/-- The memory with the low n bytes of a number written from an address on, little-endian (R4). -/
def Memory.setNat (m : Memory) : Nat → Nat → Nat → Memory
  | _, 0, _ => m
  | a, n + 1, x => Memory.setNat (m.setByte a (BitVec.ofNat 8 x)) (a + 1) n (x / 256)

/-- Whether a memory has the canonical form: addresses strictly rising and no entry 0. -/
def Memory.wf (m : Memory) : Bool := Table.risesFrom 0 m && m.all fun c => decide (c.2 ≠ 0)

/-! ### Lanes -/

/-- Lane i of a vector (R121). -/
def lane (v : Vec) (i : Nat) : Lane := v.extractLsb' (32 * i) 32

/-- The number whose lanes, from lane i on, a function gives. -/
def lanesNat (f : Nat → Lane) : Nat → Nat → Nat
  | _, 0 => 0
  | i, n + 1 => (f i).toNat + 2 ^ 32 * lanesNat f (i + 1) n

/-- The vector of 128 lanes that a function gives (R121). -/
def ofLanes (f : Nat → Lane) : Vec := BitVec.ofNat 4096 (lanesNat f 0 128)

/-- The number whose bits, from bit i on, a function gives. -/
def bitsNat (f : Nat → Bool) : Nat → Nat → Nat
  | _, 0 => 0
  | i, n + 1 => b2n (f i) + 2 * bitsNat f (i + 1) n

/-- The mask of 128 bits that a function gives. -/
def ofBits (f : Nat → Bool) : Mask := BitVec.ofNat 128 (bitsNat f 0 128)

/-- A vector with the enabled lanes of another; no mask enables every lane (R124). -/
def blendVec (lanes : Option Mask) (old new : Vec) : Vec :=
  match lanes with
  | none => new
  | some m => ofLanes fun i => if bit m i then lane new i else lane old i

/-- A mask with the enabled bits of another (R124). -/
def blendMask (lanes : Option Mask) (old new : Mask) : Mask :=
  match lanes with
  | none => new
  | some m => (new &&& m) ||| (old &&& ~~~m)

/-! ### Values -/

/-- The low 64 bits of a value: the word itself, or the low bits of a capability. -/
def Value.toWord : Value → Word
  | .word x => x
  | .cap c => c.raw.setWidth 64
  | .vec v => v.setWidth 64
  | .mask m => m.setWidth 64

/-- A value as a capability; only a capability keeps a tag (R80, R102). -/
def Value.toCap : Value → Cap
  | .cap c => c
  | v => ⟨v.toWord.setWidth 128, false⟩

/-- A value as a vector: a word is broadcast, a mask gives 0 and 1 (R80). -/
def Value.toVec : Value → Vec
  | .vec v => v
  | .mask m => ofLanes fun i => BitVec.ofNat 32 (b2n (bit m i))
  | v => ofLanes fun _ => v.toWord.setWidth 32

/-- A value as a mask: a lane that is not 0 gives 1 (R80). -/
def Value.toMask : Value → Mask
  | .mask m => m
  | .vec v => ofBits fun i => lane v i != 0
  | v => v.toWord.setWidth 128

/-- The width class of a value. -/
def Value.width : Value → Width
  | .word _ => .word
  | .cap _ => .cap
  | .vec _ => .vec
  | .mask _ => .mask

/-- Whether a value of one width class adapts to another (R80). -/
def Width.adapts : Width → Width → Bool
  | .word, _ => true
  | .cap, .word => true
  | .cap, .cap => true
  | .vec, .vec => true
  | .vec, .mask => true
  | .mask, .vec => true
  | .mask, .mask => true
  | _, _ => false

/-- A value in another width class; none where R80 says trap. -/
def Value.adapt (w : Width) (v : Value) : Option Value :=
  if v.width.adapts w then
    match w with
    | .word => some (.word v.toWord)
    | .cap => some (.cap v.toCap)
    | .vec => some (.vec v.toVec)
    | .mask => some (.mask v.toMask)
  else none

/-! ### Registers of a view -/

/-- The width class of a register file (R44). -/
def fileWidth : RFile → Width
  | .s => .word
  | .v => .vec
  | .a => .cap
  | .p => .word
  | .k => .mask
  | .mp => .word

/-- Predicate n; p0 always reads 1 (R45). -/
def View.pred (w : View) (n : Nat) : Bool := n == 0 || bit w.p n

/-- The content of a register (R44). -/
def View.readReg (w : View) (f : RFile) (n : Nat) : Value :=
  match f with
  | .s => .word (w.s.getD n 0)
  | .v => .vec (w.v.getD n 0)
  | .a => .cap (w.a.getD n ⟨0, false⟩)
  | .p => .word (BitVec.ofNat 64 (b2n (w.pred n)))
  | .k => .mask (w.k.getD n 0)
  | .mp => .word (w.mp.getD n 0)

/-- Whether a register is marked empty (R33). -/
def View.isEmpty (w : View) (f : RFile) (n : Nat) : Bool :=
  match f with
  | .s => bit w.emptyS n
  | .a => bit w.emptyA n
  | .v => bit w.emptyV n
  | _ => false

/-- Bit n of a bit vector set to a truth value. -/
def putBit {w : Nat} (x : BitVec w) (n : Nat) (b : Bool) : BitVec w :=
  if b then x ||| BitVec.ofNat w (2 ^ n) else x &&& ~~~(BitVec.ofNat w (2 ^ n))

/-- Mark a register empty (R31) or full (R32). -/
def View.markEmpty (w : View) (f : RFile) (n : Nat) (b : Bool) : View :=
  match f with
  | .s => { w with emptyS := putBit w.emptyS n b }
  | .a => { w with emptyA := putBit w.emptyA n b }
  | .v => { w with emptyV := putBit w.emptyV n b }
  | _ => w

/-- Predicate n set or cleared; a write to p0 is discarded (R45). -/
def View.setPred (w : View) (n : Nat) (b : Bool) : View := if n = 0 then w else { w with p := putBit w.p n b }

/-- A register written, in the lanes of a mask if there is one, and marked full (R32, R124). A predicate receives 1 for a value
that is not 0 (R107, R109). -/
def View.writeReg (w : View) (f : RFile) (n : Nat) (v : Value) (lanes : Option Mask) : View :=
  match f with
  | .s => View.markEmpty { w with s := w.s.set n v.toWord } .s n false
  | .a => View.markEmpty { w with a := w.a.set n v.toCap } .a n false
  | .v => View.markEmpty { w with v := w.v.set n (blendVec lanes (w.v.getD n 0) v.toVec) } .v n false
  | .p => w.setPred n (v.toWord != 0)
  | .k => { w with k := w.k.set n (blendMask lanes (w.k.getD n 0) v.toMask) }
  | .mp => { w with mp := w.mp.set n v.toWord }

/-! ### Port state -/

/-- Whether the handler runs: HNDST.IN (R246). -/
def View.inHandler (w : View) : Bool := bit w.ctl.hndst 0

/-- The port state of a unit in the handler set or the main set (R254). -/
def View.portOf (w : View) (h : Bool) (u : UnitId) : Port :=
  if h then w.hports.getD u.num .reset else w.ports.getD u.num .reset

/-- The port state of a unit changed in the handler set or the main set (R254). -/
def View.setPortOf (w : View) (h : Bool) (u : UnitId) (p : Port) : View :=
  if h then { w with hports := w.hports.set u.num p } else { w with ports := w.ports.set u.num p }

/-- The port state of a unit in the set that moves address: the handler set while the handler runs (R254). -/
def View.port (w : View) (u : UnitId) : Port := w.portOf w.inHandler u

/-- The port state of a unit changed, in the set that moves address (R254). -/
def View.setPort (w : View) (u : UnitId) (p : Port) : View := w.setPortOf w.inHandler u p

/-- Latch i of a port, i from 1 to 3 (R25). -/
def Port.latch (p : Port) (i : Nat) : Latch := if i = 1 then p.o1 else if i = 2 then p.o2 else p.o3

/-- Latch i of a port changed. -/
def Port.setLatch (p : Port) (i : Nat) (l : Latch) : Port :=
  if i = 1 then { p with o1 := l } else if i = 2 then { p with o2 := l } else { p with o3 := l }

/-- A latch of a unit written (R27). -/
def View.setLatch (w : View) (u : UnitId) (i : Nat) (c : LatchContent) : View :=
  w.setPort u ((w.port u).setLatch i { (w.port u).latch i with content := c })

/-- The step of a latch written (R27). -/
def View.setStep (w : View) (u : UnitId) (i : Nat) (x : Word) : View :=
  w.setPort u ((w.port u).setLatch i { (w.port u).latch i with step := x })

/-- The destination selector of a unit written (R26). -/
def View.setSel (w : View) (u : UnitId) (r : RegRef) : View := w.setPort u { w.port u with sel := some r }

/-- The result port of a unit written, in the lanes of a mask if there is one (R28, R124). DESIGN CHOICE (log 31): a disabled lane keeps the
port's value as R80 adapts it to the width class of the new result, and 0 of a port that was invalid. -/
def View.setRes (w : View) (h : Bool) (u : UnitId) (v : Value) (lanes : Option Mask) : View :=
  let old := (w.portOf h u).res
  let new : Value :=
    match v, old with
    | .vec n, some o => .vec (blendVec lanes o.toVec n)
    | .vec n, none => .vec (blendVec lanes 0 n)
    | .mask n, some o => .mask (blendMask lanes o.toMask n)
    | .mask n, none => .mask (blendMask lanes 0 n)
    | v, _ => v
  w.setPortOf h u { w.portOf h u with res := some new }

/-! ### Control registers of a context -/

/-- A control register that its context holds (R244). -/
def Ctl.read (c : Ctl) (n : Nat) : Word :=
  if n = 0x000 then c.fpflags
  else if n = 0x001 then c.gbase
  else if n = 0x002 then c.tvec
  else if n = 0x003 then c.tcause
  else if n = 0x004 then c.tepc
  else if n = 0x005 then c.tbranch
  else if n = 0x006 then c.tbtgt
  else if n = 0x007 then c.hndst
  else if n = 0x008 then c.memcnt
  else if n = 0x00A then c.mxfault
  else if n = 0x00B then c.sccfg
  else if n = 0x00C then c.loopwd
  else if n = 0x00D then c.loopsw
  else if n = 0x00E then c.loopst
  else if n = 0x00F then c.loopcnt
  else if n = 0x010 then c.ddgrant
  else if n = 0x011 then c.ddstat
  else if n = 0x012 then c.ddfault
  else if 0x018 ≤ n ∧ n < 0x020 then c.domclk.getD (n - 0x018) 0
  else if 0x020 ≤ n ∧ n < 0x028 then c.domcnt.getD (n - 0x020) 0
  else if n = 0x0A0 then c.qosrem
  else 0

■ ■ ■

[Goal of the exercise] Print the material above verbatim, first line through the line containing "n (x / 256)", both included.

[Your solution]
/-- The memory with the low n bytes of a number written from an address on, little-endian (R4). -/
def Memory.setNat (m : Memory) : Nat → Nat → Nat → Memory
  | _, 0, _ => m
  | a, n + 1, x => Memory.setNat (m.setByte a (BitVec.ofNat 8 x)) (a + 1) n (x / 256)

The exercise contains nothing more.